The drug also appears to overcome what Hancock calls “one of the big bedevilments” of antibiotic candidates: The environment of the human body inhibits the activity of many such molecules because they stick to proteins and lipids in the blood. SAAP-148 looks to be one of the few known peptides that kills bacteria efficiently without also binding to these circulating obstacles in serum, he notes.

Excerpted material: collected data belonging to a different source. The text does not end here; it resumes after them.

@[simp] theorem loadX_a (s : State) (v : Byte) : (loadX v s).a = s.a := (setZN_a _ _).trans (setX_a _ _)
@[simp] theorem loadX_x (s : State) (v : Byte) : (loadX v s).x = v := rfl
@[simp] theorem loadX_y (s : State) (v : Byte) : (loadX v s).y = s.y := (setZN_y _ _).trans (setX_y _ _)
@[simp] theorem loadX_sp (s : State) (v : Byte) : (loadX v s).sp = s.sp := (setZN_sp _ _).trans (setX_sp _ _)
@[simp] theorem loadX_pc (s : State) (v : Byte) : (loadX v s).pc = s.pc := (setZN_pc _ _).trans (setX_pc _ _)
@[simp] theorem loadX_p (s : State) (v : Byte) : (loadX v s).p = (s.setZN v).p := rfl
@[simp] theorem loadX_cpuMem (s : State) (v : Byte) : (loadX v s).cpuMem = s.cpuMem := (setZN_cpuMem _ _).trans (setX_cpuMem _ _)
@[simp] theorem loadX_latch (s : State) (v : Byte) : (loadX v s).latch = s.latch := (setZN_latch _ _).trans (setX_latch _ _)
@[simp] theorem loadX_scrollX (s : State) (v : Byte) : (loadX v s).scrollX = s.scrollX := (setZN_scrollX _ _).trans (setX_scrollX _ _)
@[simp] theorem loadX_scrollY (s : State) (v : Byte) : (loadX v s).scrollY = s.scrollY := (setZN_scrollY _ _).trans (setX_scrollY _ _)
@[simp] theorem loadX_nameTableAddr (s : State) (v : Byte) : (loadX v s).nameTableAddr = s.nameTableAddr := (setZN_nameTableAddr _ _).trans (setX_nameTableAddr _ _)
@[simp] theorem loadX_backgroundTableAddr (s : State) (v : Byte) : (loadX v s).backgroundTableAddr = s.backgroundTableAddr := (setZN_backgroundTableAddr _ _).trans (setX_backgroundTableAddr _ _)
@[simp] theorem loadX_generateNmi (s : State) (v : Byte) : (loadX v s).generateNmi = s.generateNmi := (setZN_generateNmi _ _).trans (setX_generateNmi _ _)
@[simp] theorem loadX_verticalBlank (s : State) (v : Byte) : (loadX v s).verticalBlank = s.verticalBlank := (setZN_verticalBlank _ _).trans (setX_verticalBlank _ _)
@[simp] theorem loadX_ppuCycles (s : State) (v : Byte) : (loadX v s).ppuCycles = s.ppuCycles := (setZN_ppuCycles _ _).trans (setX_ppuCycles _ _)
@[simp] theorem loadX_scanline (s : State) (v : Byte) : (loadX v s).scanline = s.scanline := (setZN_scanline _ _).trans (setX_scanline _ _)
@[simp] theorem loadX_frameCount (s : State) (v : Byte) : (loadX v s).frameCount = s.frameCount := (setZN_frameCount _ _).trans (setX_frameCount _ _)
@[simp] theorem loadX_ppuMem (s : State) (v : Byte) : (loadX v s).ppuMem = s.ppuMem := (setZN_ppuMem _ _).trans (setX_ppuMem _ _)
@[simp] theorem loadX_screen (s : State) (v : Byte) : (loadX v s).screen = s.screen := (setZN_screen _ _).trans (setX_screen _ _)
@[simp] theorem loadX_faultRecord (s : State) (v : Byte) : (loadX v s).faultRecord = s.faultRecord := (setZN_faultRecord _ _).trans (setX_faultRecord _ _)
@[simp] theorem loadX_turns (s : State) (v : Byte) : (loadX v s).turns = s.turns := (setZN_turns _ _).trans (setX_turns _ _)
@[simp] theorem loadX_cycle (s : State) (v : Byte) : (loadX v s).cycle = s.cycle := (setZN_cycle _ _).trans (setX_cycle _ _)

@[simp] theorem resetPpu_a (s : State) : (resetPpu s).a = s.a := rfl
@[simp] theorem resetPpu_x (s : State) : (resetPpu s).x = s.x := rfl
@[simp] theorem resetPpu_y (s : State) : (resetPpu s).y = s.y := rfl
@[simp] theorem resetPpu_sp (s : State) : (resetPpu s).sp = s.sp := rfl
@[simp] theorem resetPpu_pc (s : State) : (resetPpu s).pc = s.pc := rfl
@[simp] theorem resetPpu_p (s : State) : (resetPpu s).p = s.p := rfl
@[simp] theorem resetPpu_cpuMem (s : State) : (resetPpu s).cpuMem = s.cpuMem := rfl
@[simp] theorem resetPpu_latch (s : State) : (resetPpu s).latch = s.latch := rfl
@[simp] theorem resetPpu_scrollX (s : State) : (resetPpu s).scrollX = s.scrollX := rfl
@[simp] theorem resetPpu_scrollY (s : State) : (resetPpu s).scrollY = s.scrollY := rfl
@[simp] theorem resetPpu_nameTableAddr (s : State) : (resetPpu s).nameTableAddr = s.nameTableAddr := rfl
@[simp] theorem resetPpu_backgroundTableAddr (s : State) : (resetPpu s).backgroundTableAddr = s.backgroundTableAddr := rfl
@[simp] theorem resetPpu_generateNmi (s : State) : (resetPpu s).generateNmi = s.generateNmi := rfl
@[simp] theorem resetPpu_verticalBlank (s : State) : (resetPpu s).verticalBlank = false := rfl
@[simp] theorem resetPpu_ppuCycles (s : State) : (resetPpu s).ppuCycles = 340 := rfl
@[simp] theorem resetPpu_scanline (s : State) : (resetPpu s).scanline = 240 := rfl
@[simp] theorem resetPpu_frameCount (s : State) : (resetPpu s).frameCount = s.frameCount := rfl
@[simp] theorem resetPpu_ppuMem (s : State) : (resetPpu s).ppuMem = s.ppuMem := rfl
@[simp] theorem resetPpu_screen (s : State) : (resetPpu s).screen = s.screen := rfl
@[simp] theorem resetPpu_faultRecord (s : State) : (resetPpu s).faultRecord = s.faultRecord := rfl
@[simp] theorem resetPpu_turns (s : State) : (resetPpu s).turns = s.turns := rfl
@[simp] theorem resetPpu_cycle (s : State) : (resetPpu s).cycle = s.cycle := rfl

@[simp] theorem recordFault_a (s : State) (f : Fault) : (s.recordFault f).a = s.a := rfl
@[simp] theorem recordFault_x (s : State) (f : Fault) : (s.recordFault f).x = s.x := rfl
@[simp] theorem recordFault_y (s : State) (f : Fault) : (s.recordFault f).y = s.y := rfl
@[simp] theorem recordFault_sp (s : State) (f : Fault) : (s.recordFault f).sp = s.sp := rfl
@[simp] theorem recordFault_pc (s : State) (f : Fault) : (s.recordFault f).pc = s.pc := rfl
@[simp] theorem recordFault_p (s : State) (f : Fault) : (s.recordFault f).p = s.p := rfl
@[simp] theorem recordFault_cpuMem (s : State) (f : Fault) : (s.recordFault f).cpuMem = s.cpuMem := rfl
@[simp] theorem recordFault_latch (s : State) (f : Fault) : (s.recordFault f).latch = s.latch := rfl
@[simp] theorem recordFault_scrollX (s : State) (f : Fault) : (s.recordFault f).scrollX = s.scrollX := rfl
@[simp] theorem recordFault_scrollY (s : State) (f : Fault) : (s.recordFault f).scrollY = s.scrollY := rfl
@[simp] theorem recordFault_nameTableAddr (s : State) (f : Fault) : (s.recordFault f).nameTableAddr = s.nameTableAddr := rfl
@[simp] theorem recordFault_backgroundTableAddr (s : State) (f : Fault) : (s.recordFault f).backgroundTableAddr = s.backgroundTableAddr := rfl
@[simp] theorem recordFault_generateNmi (s : State) (f : Fault) : (s.recordFault f).generateNmi = s.generateNmi := rfl
@[simp] theorem recordFault_verticalBlank (s : State) (f : Fault) : (s.recordFault f).verticalBlank = s.verticalBlank := rfl
@[simp] theorem recordFault_ppuCycles (s : State) (f : Fault) : (s.recordFault f).ppuCycles = s.ppuCycles := rfl
@[simp] theorem recordFault_scanline (s : State) (f : Fault) : (s.recordFault f).scanline = s.scanline := rfl
@[simp] theorem recordFault_frameCount (s : State) (f : Fault) : (s.recordFault f).frameCount = s.frameCount := rfl
@[simp] theorem recordFault_ppuMem (s : State) (f : Fault) : (s.recordFault f).ppuMem = s.ppuMem := rfl
@[simp] theorem recordFault_screen (s : State) (f : Fault) : (s.recordFault f).screen = s.screen := rfl
@[simp] theorem recordFault_faultRecord (s : State) (f : Fault) : (s.recordFault f).faultRecord = some f := rfl
@[simp] theorem recordFault_turns (s : State) (f : Fault) : (s.recordFault f).turns = s.turns := rfl
@[simp] theorem recordFault_cycle (s : State) (f : Fault) : (s.recordFault f).cycle = s.cycle := rfl

/-- `0x0100 | Sp` is `0x0100 + Sp`, because Sp is a byte (R143). -/
theorem stackAddr_toNat (sp : Byte) : (stackAddr sp).toNat = 256 + sp.toNat := by
  have h := Nat.two_pow_add_eq_or_of_lt (i := 8) sp.isLt 1
  have hs : sp.toNat % 65536 = sp.toNat := Nat.mod_eq_of_lt (sp.isLt.trans (by decide))
  simp only [stackAddr, BitVec.toNat_or, BitVec.toNat_ofNat, BitVec.toNat_setWidth]
  rw [show (2 ^ 16 : Nat) = 65536 from rfl, hs]
  exact h.symm

/-- Different stack pointers name different cells. -/
theorem stackAddr_inj {s t : Byte} : stackAddr s = stackAddr t ↔ s = t := by
  rw [← BitVec.toNat_inj, ← BitVec.toNat_inj, stackAddr_toNat, stackAddr_toNat]
  omega

/-- The operand of a 16-bit format has the bytes it was made of. -/
@[simp] theorem wordOfBytes_lo_hi (w : Word) : wordOfBytes (loByte w) (hiByte w) = w := by
  apply BitVec.eq_of_getLsbD_eq
  intro k hk
  simp only [wordOfBytes, loByte, hiByte, BitVec.getLsbD_append, BitVec.getLsbD_extractLsb']
  by_cases h8 : k < 8
  · simp [h8]
  · simp [h8, show k - 8 < 8 by omega, show 8 + (k - 8) = k by omega]

@[simp] theorem loByte_wordOfBytes (lo hi : Byte) : loByte (wordOfBytes lo hi) = lo := by
  apply BitVec.eq_of_getLsbD_eq
  intro k hk
  show (BitVec.extractLsb' 0 8 (hi ++ lo : BitVec (8 + 8))).getLsbD k = _
  rw [BitVec.getLsbD_extractLsb', BitVec.getLsbD_append]
  simp [hk]

@[simp] theorem hiByte_wordOfBytes (lo hi : Byte) : hiByte (wordOfBytes lo hi) = hi := by
  apply BitVec.eq_of_getLsbD_eq
  intro k hk
  show (BitVec.extractLsb' 8 8 (hi ++ lo : BitVec (8 + 8))).getLsbD k = _
  rw [BitVec.getLsbD_extractLsb', BitVec.getLsbD_append]
  simp [hk]

end Sys2Proof.Machine
end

Nibbering and colleagues also report that S. aureus didn’t manage to develop resistance to SAAP-148 after repeated exposures. That’s surprising, says Tim Tolker-Nielsen, a microbiologist at the University of Copenhagen’s biofilm research center, though he notes that resistance could still develop under different conditions.

For now, Nibbering’s team—and a university spinoff company called Madam Therapeutics—are pursuing SAAP-148 to treat topical infections, such as skin wounds, bladder infections, or infections at the site of prostheses. To administer the drug systemically, they’re working to design an injectable formulation that protects the peptide from breaking down in the body, makes it more selective, and directs it to the site of infection. Nibbering plans to test SAAP-148 in clinical trials soon—first to disinfect lesions from the inflammatory skin disease atopic dermatitis, then to treat the infected wounds of burn patients—once an ethical review board gives its approval.